There was some interesting discussion over at Think Tonk recently. Clayton was arguing that theists can't fault Evolutionary Naturalism on the basis (advanced by Plantinga) that our rational faculties would be unreliable if EN were true. After all, such theists think we actually do have reliable faculties, and so if evolution created us just the way we are, then we would have the exact same (equally reliable) faculties. It's a neat - if flawed - argument, and provides a good opportunity to explore some modal issues that I'm interested in.

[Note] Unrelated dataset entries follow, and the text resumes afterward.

/-! ### modFlt -/

@[simp] theorem State.modFlt_pending (s : State) (f : Flt → Flt) : (s.modFlt f).pending = s.pending := rfl
@[simp] theorem State.modFlt_build (s : State) (f : Flt → Flt) : (s.modFlt f).build = s.build := rfl
@[simp] theorem State.modFlt_silicon (s : State) (f : Flt → Flt) : (s.modFlt f).silicon = s.silicon := rfl
@[simp] theorem State.modFlt_fc (s : State) (f : Flt → Flt) : (s.modFlt f).fc = s.fc := rfl
@[simp] theorem State.modFlt_ft (s : State) (f : Flt → Flt) : (s.modFlt f).ft = s.ft := rfl
@[simp] theorem State.modFlt_tide (s : State) (f : Flt → Flt) : (s.modFlt f).tide = s.tide := rfl
@[simp] theorem State.modFlt_refMode (s : State) (f : Flt → Flt) : (s.modFlt f).refMode = s.refMode := rfl
@[simp] theorem State.modFlt_rows (s : State) (f : Flt → Flt) : (s.modFlt f).rows = s.rows := rfl
@[simp] theorem State.modFlt_qtrainOk (s : State) (f : Flt → Flt) : (s.modFlt f).qtrainOk = s.qtrainOk := rfl
@[simp] theorem State.modFlt_phaseLost (s : State) (f : Flt → Flt) : (s.modFlt f).phaseLost = s.phaseLost := rfl
@[simp] theorem State.modFlt_stops (s : State) (f : Flt → Flt) : (s.modFlt f).stops = s.stops := rfl
@[simp] theorem State.modFlt_slotBank (s : State) (f : Flt → Flt) : (s.modFlt f).slotBank = s.slotBank := rfl
@[simp] theorem State.modFlt_slotPend (s : State) (f : Flt → Flt) : (s.modFlt f).slotPend = s.slotPend := rfl
@[simp] theorem State.modFlt_xings (s : State) (f : Flt → Flt) : (s.modFlt f).xings = s.xings := rfl
@[simp] theorem State.modFlt_img (s : State) (f : Flt → Flt) : (s.modFlt f).img = s.img := rfl
@[simp] theorem State.modFlt_pans (s : State) (f : Flt → Flt) : (s.modFlt f).pans = s.pans := rfl
@[simp] theorem State.modFlt_rake (s : State) (f : Flt → Flt) : (s.modFlt f).rake = s.rake := rfl
@[simp] theorem State.modFlt_chk (s : State) (f : Flt → Flt) : (s.modFlt f).chk = s.chk := rfl
@[simp] theorem State.modFlt_chkPtr (s : State) (f : Flt → Flt) : (s.modFlt f).chkPtr = s.chkPtr := rfl
@[simp] theorem State.modFlt_pwr (s : State) (f : Flt → Flt) : (s.modFlt f).pwr = s.pwr := rfl
@[simp] theorem State.modFlt_start (s : State) (f : Flt → Flt) : (s.modFlt f).start = s.start := rfl
@[simp] theorem State.modFlt_ctrl (s : State) (f : Flt → Flt) : (s.modFlt f).ctrl = s.ctrl := rfl
@[simp] theorem State.modFlt_e2eSeq (s : State) (f : Flt → Flt) : (s.modFlt f).e2eSeq = s.e2eSeq := rfl
@[simp] theorem State.modFlt_entered (s : State) (f : Flt → Flt) : (s.modFlt f).entered = s.entered := rfl
@[simp] theorem State.modFlt_links (s : State) (f : Flt → Flt) : (s.modFlt f).links = s.links := rfl
@[simp] theorem State.modFlt_slices (s : State) (f : Flt → Flt) : (s.modFlt f).slices = s.slices := rfl
@[simp] theorem State.modFlt_out (s : State) (f : Flt → Flt) : (s.modFlt f).out = s.out := rfl
@[simp] theorem State.modFlt_hrv (s : State) (f : Flt → Flt) : (s.modFlt f).hrv = s.hrv := rfl

/-! ### modImg -/

@[simp] theorem State.modImg_pending (s : State) (f : Img → Img) : (s.modImg f).pending = s.pending := rfl
@[simp] theorem State.modImg_build (s : State) (f : Img → Img) : (s.modImg f).build = s.build := rfl
@[simp] theorem State.modImg_silicon (s : State) (f : Img → Img) : (s.modImg f).silicon = s.silicon := rfl
@[simp] theorem State.modImg_fc (s : State) (f : Img → Img) : (s.modImg f).fc = s.fc := rfl
@[simp] theorem State.modImg_ft (s : State) (f : Img → Img) : (s.modImg f).ft = s.ft := rfl
@[simp] theorem State.modImg_tide (s : State) (f : Img → Img) : (s.modImg f).tide = s.tide := rfl
@[simp] theorem State.modImg_refMode (s : State) (f : Img → Img) : (s.modImg f).refMode = s.refMode := rfl
@[simp] theorem State.modImg_rows (s : State) (f : Img → Img) : (s.modImg f).rows = s.rows := rfl
@[simp] theorem State.modImg_qtrainOk (s : State) (f : Img → Img) : (s.modImg f).qtrainOk = s.qtrainOk := rfl
@[simp] theorem State.modImg_phaseLost (s : State) (f : Img → Img) : (s.modImg f).phaseLost = s.phaseLost := rfl
@[simp] theorem State.modImg_stops (s : State) (f : Img → Img) : (s.modImg f).stops = s.stops := rfl
@[simp] theorem State.modImg_slotBank (s : State) (f : Img → Img) : (s.modImg f).slotBank = s.slotBank := rfl
@[simp] theorem State.modImg_slotPend (s : State) (f : Img → Img) : (s.modImg f).slotPend = s.slotPend := rfl
@[simp] theorem State.modImg_xings (s : State) (f : Img → Img) : (s.modImg f).xings = s.xings := rfl
@[simp] theorem State.modImg_pans (s : State) (f : Img → Img) : (s.modImg f).pans = s.pans := rfl
@[simp] theorem State.modImg_flt (s : State) (f : Img → Img) : (s.modImg f).flt = s.flt := rfl
@[simp] theorem State.modImg_rake (s : State) (f : Img → Img) : (s.modImg f).rake = s.rake := rfl
@[simp] theorem State.modImg_chk (s : State) (f : Img → Img) : (s.modImg f).chk = s.chk := rfl
@[simp] theorem State.modImg_chkPtr (s : State) (f : Img → Img) : (s.modImg f).chkPtr = s.chkPtr := rfl
@[simp] theorem State.modImg_pwr (s : State) (f : Img → Img) : (s.modImg f).pwr = s.pwr := rfl
@[simp] theorem State.modImg_start (s : State) (f : Img → Img) : (s.modImg f).start = s.start := rfl
@[simp] theorem State.modImg_ctrl (s : State) (f : Img → Img) : (s.modImg f).ctrl = s.ctrl := rfl
@[simp] theorem State.modImg_e2eSeq (s : State) (f : Img → Img) : (s.modImg f).e2eSeq = s.e2eSeq := rfl
@[simp] theorem State.modImg_entered (s : State) (f : Img → Img) : (s.modImg f).entered = s.entered := rfl
@[simp] theorem State.modImg_links (s : State) (f : Img → Img) : (s.modImg f).links = s.links := rfl
@[simp] theorem State.modImg_slices (s : State) (f : Img → Img) : (s.modImg f).slices = s.slices := rfl
@[simp] theorem State.modImg_out (s : State) (f : Img → Img) : (s.modImg f).out = s.out := rfl
@[simp] theorem State.modImg_hrv (s : State) (f : Img → Img) : (s.modImg f).hrv = s.hrv := rfl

A key aspect of my response was to highlight two different ways of thinking about alternative possibilities. One is to treat them as standard counterfactuals, which involve presuppositions about what is actually the case. (For example, our judgment that if there was no H2O then there would be no water is based on the presupposition that the watery stuff of our actual acquaintence is H2O.) But there is another way to go, which is to conceive of the alternative as actual. (Call this conception "counter-actual".) For example, we might speculate about whether, perhaps, chemists are mistaken and water is actually composed of some other XYZ. Clearly our affirmation of the earlier counterfactual does not commit us to the absurd claim that if there is actually no H2O (because our watery stuff is really XYZ) then there is no water. Counterfactuals do not commit us to the corresponding counter-actuals.
This has important consequences for Plantinga's argument. Given the assumption that God created us with reliable faculties, the theist can't very well deny the counterfactual that if creatures evolved naturally to be just like we are, then they too would have reliable faculties. They must concede this much. But this doesn't entail the corresponding counter-actual. Plantinga can still consistently assert that if we actually evolved naturally, then we probably don't have reliable faculties. (I would dispute that claim, of course, but my point is simply that it is consistent with the aforementioned counterfactual.)

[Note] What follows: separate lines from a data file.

-- ==== Sys2Proof/Tests/Slice0.lean ====
section
/-! SUPPORT. Tests: worked examples of the spec, ill-formed commands that the checks refuse, and for every statement states and operands that
meet its hypotheses, clause by clause. -/

namespace Sys2Proof.Tests
open Sys2Proof Sys2Proof.Machine

set_option Elab.async false
set_option maxRecDepth 100000
set_option linter.unusedVariables false

/-! ## Small states -/

/-- The block right after reset. -/
def base : State := State.reset

/-- A request to the register at byte offset `o` through window `w` with data `v`. -/
def rq (o w : Nat) (v : Word) : Req := { win := BitVec.ofNat 3 w, tag := 5, wofs := BitVec.ofNat 22 (o / 4), wdata := v }

/-- A pan of the whole die, and the block with it in force. -/
def pan1 : PanRec := { (default : PanRec) with id := 1, x1 := 23, y1 := 15, nodes := [0] }
def inPan : State := { base with img := { base.img with act := { base.img.act with pans := [pan1] } } }

/-- The block in a pan with the stop at tile 17 changed. -/
def at17 (f : Stop → Stop) : State := inPan.modStop 17 f
def si17 (f : Si → Si) : State := inPan.modSi 17 f
def rt17 (f : Router → Router) : State := inPan.modRt 17 f

/-- The block with link 3 changed. -/
def on3 (f : Link → Link) : State := inPan.modLink 3 f

/-- A header for tile 17 from tile 40 of the same die and pan. -/
def h17 : THdr :=
  { (default : THdr) with stile := 40, dtile := 17, pan := 1, last := 1, plen := 4, pcnt := 1, mseq := 9, ctag := 7 }
def pk (type : BitVec 4) (vc : BitVec 2) (data : List Byte) : Pkt :=
  { hdr := { h17 with type := type, vc := vc, plen := BitVec.ofNat 12 data.length }, data := data }

/-- A message of the SI at tile 17. -/
def msg1 : Msg := { (default : Msg) with uid := 3, hdr := { h17 with type := 1, stile := 17, dtile := 40 }, dkind := 1, len := 4 }

/-- A C-plane message for tile 17 from tile 40. -/
def cm (kind : BitVec 4) (arg : BitVec 32) (data : List Byte) : CMsg :=
  { hdr := { (default : CHdr) with stile := 40, dtile := 17, pan := 1, mkind := kind, arg := arg, mseq := 9, plen := BitVec.ofNat 6 data.length }
    data := data }

/-- A write of `v` to the page register at offset `o`, through window 0. -/
def regWr (o : Nat) (v : Nat) : CMsg := cm 0xA 0 (bytesOf 16 (o / 4 * 2 ^ 103 + v))
def regRd (o : Nat) : CMsg := cm 9 0 (bytesOf 16 (o / 4 * 2 ^ 103))

/-- The rectangle of tile 17 alone, a collector's record, and an answer to its message. -/
def rect17 : Word64 := 1 + 1 * 32 + 1 * 512 + 1 * 16384
def rec17 (targets : List Nat) : CollRec :=
  { snode := 3, stile := 50, vc := 3, mseq := 9, ntgt := targets.length, targets := targets, answers := [], deadline := 0,
    hdr := { h17 with snode := 3, stile := 50, vc := 3, mseq := 9, type := 8 } }
def ansPk (type : BitVec 4) (code : Nat) : Pkt :=
  { hdr := { h17 with type := type, vc := 1, addr := 3 * 512 + 50, w6 := ansWord false true 0 9 code }, data := [] }

/-- An answer of code `code` to the message of tile 17. -/
def ansTo17 (type : BitVec 4) (code : Nat) : Pkt :=
  { hdr := { (ansPk type code).hdr with addr := 0, plen := 0 }, data := [] }

/-- Word 0 of a transfer descriptor of kind `k` to rank `r`; a ring queue's address; a board of two chips and a pan with a memory
window. -/
def dw0 (k r : Nat) : Word64 := BitVec.ofNat 64 (k * 2 ^ 60 + r * 2 ^ 22)
def ringAddr16 : Word64 := BitVec.ofNat 64 (2 * 2 ^ 44 + 16 * 2 ^ 26)
def panMem : PanRec := { pan1 with wins := [{ base := 0, size := 2 ^ 44, r := true, w := true, a := true }] }
def memState : State :=
  { base with img := { base.img with act := { base.img.act with
      pans := [panMem], nodesGiven := true, memS := 6
      nodes := [{ pos := 0, node := 0, board := 0, mtile := 0 }, { pos := 1, node := 5, board := 0, mtile := 0 }] } } }

/-- An M-plane read of slice 5 from tile 17. -/
def mreq1 : MMsg :=
  { ret := false, kind := .read, tile := 17, slice := 5, tag := 3, row := 0, lo := 0, len := 64, guaranteed := false, status := 0, data := [] }

/-- A C-plane message being received at tile 17, a queue of tile 17, a QSEND to it, and the address of ring queue 0 of tile 17. -/
def cbuf17 : CBuf :=
  { (default : CBuf) with flits := [{ vc := 0, head := true, tail := false, data := chdrBytes (cm 1 0 [1]).hdr }], dest := 4 }
def q17 (k : Nat) (q : Queue) : State := inPan.modQueue 17 k fun _ => q
def qm (k : Nat) : CMsg := { hdr := { (cm 1 0 [1]).hdr with index := BitVec.ofNat 6 k }, data := [1] }
def ringAt17 : BitVec 48 := BitVec.ofNat 48 (2 * 2 ^ 44 + 1 * 2 ^ 35 + 1 * 2 ^ 31 + 16 * 2 ^ 26)

/-- A request of tile 17's M-port. -/
def mr17 : MReq :=
  { orig := .mp 9, kind := .read, slice := 5, row := 0, lo := 4, len := 4, data := [], tag := 3, deadline := 0, lost := none }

One way to understand this dialectic is to contrast the epistemic and metaphysical bases for the reliability of our faculties. Clayton points out that the reliability of our faculties supervenes on our constitution, and not its origins. So if we fix the constitution facts and let only the origins change, the 'reliability' facts will remain fixed. This is reflected in the counterfactual judgment.
However, suppose that our only reason for believing our faculties to be reliable is that we think God created us. Here it is facts about our origin, and not our constitution, that provide the epistemic basis for thinking our faculties to be reliable. So if we fix the constitution facts and let the origins change, then our beliefs about the 'reliability' facts should change. This is reflected in the counter-actual judgment.
These different judgments arise because counterfactuals map out a metaphysical modal space, whereas counter-actuals can instead be used to map out a sort of epistemic modal space.
I just thought that was an interesting point to clarify.
(Disclaimer: views and arguments attributed to 'Clayton' are presented here for dialectical purposes, and might not reflect Clayton's actual views. Readers are encouraged to read his blog for that.)